# Problem to solve
What is the number of lines below that include the string "before"? Provide that number alone.

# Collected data
= Beginning of Section =

-- ==== Sys2Proof/Machine/State.lean ====
section
/-! DEFINITION. The state of one package as plain data (INVENTORY.md, '## State'): the clock, the register space, memory, the threads and stations of the cores, every unit's queues and sequencers, and the queue of commands waiting. -/

namespace Sys2Proof.Machine

/-- R39: a stream descriptor register: its eight words, and whether SDLD.B loaded it (R73). -/
structure Desc where
  w0 : Word
  w1 : Word
  w2 : Word
  w3 : Word
  w4 : Word
  w5 : Word
  w6 : Word
  w7 : Word
  basic : Bool
  deriving DecidableEq, Repr

/-- R48: a cleared descriptor register. -/
def desc0 : Desc := ⟨0, 0, 0, 0, 0, 0, 0, 0, false⟩

/-- R32-R34: a tile: its header fields, its element codes in row-major order, its E8M0 scales, and the poison mark of R385. -/
structure Tile where
  fmt : Nat
  scaled : Bool
  axis : Bool
  rows : Nat
  cols : Nat
  sat : Nat
  flush : Nat
  last : Bool
  els : List Nat
  scales : List Nat
  poison : Bool
  deriving DecidableEq, Repr

/-- R35, R74: a port of a station: the station code and the port number. -/
structure Port where
  st : Nat
  port : Nat
  deriving DecidableEq, Repr

/-- R42, R43: a bound stream: its queue, the copy of its descriptor (R40), its ports, its counter, the tiles put into the queue so far, the tiles still in it, and how many each consumer has taken. -/
structure Stream where
  q : Nat
  sd : Nat
  d : Desc
  frm : Port
  to1 : Port
  to2 : Option Port
  cnt : Nat
  made : Nat
  tiles : List Tile
  took1 : Nat
  took2 : Nat
  deriving DecidableEq, Repr

/-- R35: a class instruction on its way to its station, with the physical addresses its check at issue found (R445). -/
structure ClassIns where
  cls : Nat
  op : Nat
  d : Nat
  a : Nat
  imm : Half
  pas : List Nat
  deriving DecidableEq, Repr

/-- R118, R108: one accumulator element: the exact sum, the sum of the magnitudes (R104), the infinity and NaN flags, whether an operand was a NaN, the products received, and the lowest and highest combined block-scale exponents (R107). -/
structure AccEl where
  sum : Dy
  abs : Dy
  pinf : Bool
  ninf : Bool
  nanP : Bool
  nanOp : Bool
  n : Nat
  kmin : Int
  kmax : Int
  deriving DecidableEq, Repr

/-- R48: a cleared accumulator element. -/
def accEl0 : AccEl := ⟨dy0, dy0, false, false, false, false, 0, 0, 0⟩

/-- R113, R118: a wide accumulator: its elements by row*64+column, the rows and columns in use, whether its pass is windowed, the flushes owed to its readout (R121), whether a parity error poisoned it (R132), and its holder (R131: 0 none, 1 MATRIX, 2 TRESTLE, 3 REDUCE). -/
structure Acc where
  els : Sparse AccEl
  rows : Nat
  cols : Nat
  windowed : Bool
  flush : Nat
  poison : Bool
  owner : Nat
  deriving DecidableEq, Repr

/-- R48: a cleared accumulator. -/
def acc0 : Acc := ⟨[], 0, 0, false, 0, false, 0⟩

/-- R113-R125: the MATRIX station: the settings in force (none before the first MXPASS), the two stationary banks (none: never loaded, R117) with the flushes each block owes, the pass and its counts, MXSWAPs not yet made, whether the pass is to be read out (and LAST caused it), and the tiles still to leave, each with its accumulator. -/
structure Matrix where
  cfg : Option (Half × Bool)
  bankSel : Nat
  bank0 : Option Tile
  bank1 : Option Tile
  flush0 : Nat
  flush1 : Nat
  shadowFull : Bool
  swaps : Nat
  opened : Bool
  partials : Nat
  blocks : Nat
  kstep : Nat
  rot : Nat
  swapped : Bool
  m : Nat
  n : Nat
  reading : Bool
  lastRead : Bool
  out : List (Nat × Tile)
  deriving DecidableEq, Repr

/-- R48: the MATRIX station in its cleared state. -/
def matrix0 : Matrix := ⟨none, 0, none, none, 0, 0, false, 0, false, 0, 0, 0, 0, false, 0, 0, false, false, []⟩

/-- R126-R130: the TRESTLE station: the settings in force (IMM32, D, expert form), whether a tile has come under them, the open sweep with its tiles, its row base and the rows of its row block, whether it is being read out (because it is full), the tiles still to leave, and the descriptor register and index of the last weight tile. -/
structure Trestle where
  cfg : Option (Half × Nat × Bool)
  used : Bool
  sweep : Bool
  tiles : Nat
  rowBase : Nat
  blk : Nat
  reading : Bool
  cap : Bool
  out : List Tile
  lastSd : Nat
  lastIx : Nat
  deriving DecidableEq, Repr

/-- R48: the TRESTLE station in its cleared state. -/
def trestle0 : Trestle := ⟨none, false, false, 0, 0, 0, false, false, [], 0, 0⟩

/-- R134, R135: an element program: its header word and its micro-operation words. -/
structure Prog where
  hdr : Word
  uops : List Word
  deriving DecidableEq, Repr

/-- R133, R144, R145: the ELEMENT station: the eight program slots, k0-k3, the slot in force with its NUMCTL. -/
structure Element where
  slots : Sparse (Option Prog)
  k : Sparse Half
  run : Nat × Nat
  deriving DecidableEq, Repr

/-- R48: the ELEMENT station in its cleared state. -/
def element0 : Element := ⟨[], [], (0, 0)⟩

/-- R147-R150: the running result of one row or column of a group: its sums, its best element and that one's index, whether some element was no NaN, whether one was, and SMAX's sum with the rescales it has seen. -/
structure RedEl where
  sum : AccEl
  sum2 : AccEl
  best : Fp
  bestIx : Nat
  some : Bool
  anyNan : Bool
  exps : Dy
  resc : Nat
  deriving DecidableEq, Repr

/-- A group element before its first element. -/
def redEl0 : RedEl := ⟨accEl0, accEl0, .nan, 0, false, false, dy0, 0⟩

/-- R152: what ELEMENT finds for a jointly fed tile: its place in the shared stream, whether its members go by row, and the members, none when REDUCE took it without LINK. Only entries with members lie in the link buffer. -/
structure LinkEntry where
  q : Nat
  idx : Nat
  row : Bool
  members : Option (List (List Nat))
  deriving DecidableEq, Repr
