-- ==== Sys2Proof/Machine/Ops.lean ====
section
/-! DEFINITION. Named operations over the state shared by every family: registers, threads, free values, counters, the black box (R388-R393), log rings (R329), CONFLICT reports (R398) and arrival counters (R44, R50). -/

namespace Sys2Proof.Machine

/-- Read a register of register space as stored. -/
def rd (s : State) (a : Nat) : Word := sget (regReset a) s.regs a

/-- Write a register of register space as stored. -/
def wr (s : State) (a : Nat) (v : Word) : State := { s with regs := sset (regReset a) s.regs a v }

/-- Read a field of a register. -/
def rdf (s : State) (a lo n : Nat) : Nat := fld (rd s a) lo n

/-- Write a field of a register. -/
def wrf (s : State) (a lo n v : Nat) : State := wr s a (putf (rd s a) lo n v)

/-- Add to a saturating field. -/
def addSat (s : State) (a lo n k : Nat) : State := wr s a (satAdd (rd s a) lo n k)

/-- Add to a field that counts a quotient by `dv` and wraps, keeping the remainder (log 6). -/
def addDiv (s : State) (a lo n dv k : Nat) : State :=
  let key := a * 64 + lo
  let tot := sget 0 s.frac key + k
  { wr s a (wrapAdd (rd s a) lo n (tot / dv)) with frac := sset 0 s.frac key (tot % dv) }

/-- R8: a store to a register: read-write bits take the value, write-one-to-clear bits clear where it is one, and every other bit keeps what it holds. -/
def regPut (s : State) (a : Nat) (v : Word) : State :=
  match regRow a with
  | none => s
  | some r =>
    let rw := BitVec.ofNat 64 r.rw
    let wc := BitVec.ofNat 64 r.w1c
    let old := rd s a
    wr s a ((old &&& ~~~(rw ||| wc)) ||| (v &&& rw) ||| (old &&& wc &&& ~~~v))

/-- R2, R20: enabled N-cores per accelerator die. -/
def nCores (s : State) : Nat := rdf s R.PKG_LAYOUT 0 8

/-- R421: CONFIDENTIAL is in force. -/
def confidential (s : State) : Bool := bitw (rd s R.PWR_REGIME) 10
/-- R421: PRECISION is in force. -/
def precision (s : State) : Bool := bitw (rd s R.PWR_REGIME) 8
/-- R421: LATENCY is in force. -/
def latencyReg (s : State) : Bool := bitw (rd s R.PWR_REGIME) 9

/-- R415, R426: PWR_STAT.STATE. -/
def pwrState (s : State) : Nat := rdf s R.PWR_STAT 0 4

/-- R386, R416, R417: cores issue and stations work: the package is running or changing regime. -/
def issuing (s : State) : Bool := pwrState s == 2 || pwrState s == 3

/-- The key of a hardware thread. -/
def tkey : Tid → Nat
  | .n c => c.val
  | .s c t => 128 + 8 * c.val + t.val

/-- R58: the thread is of profile S. -/
def isS (key : Nat) : Bool := 128 ≤ key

= End of Section =

# Task output
2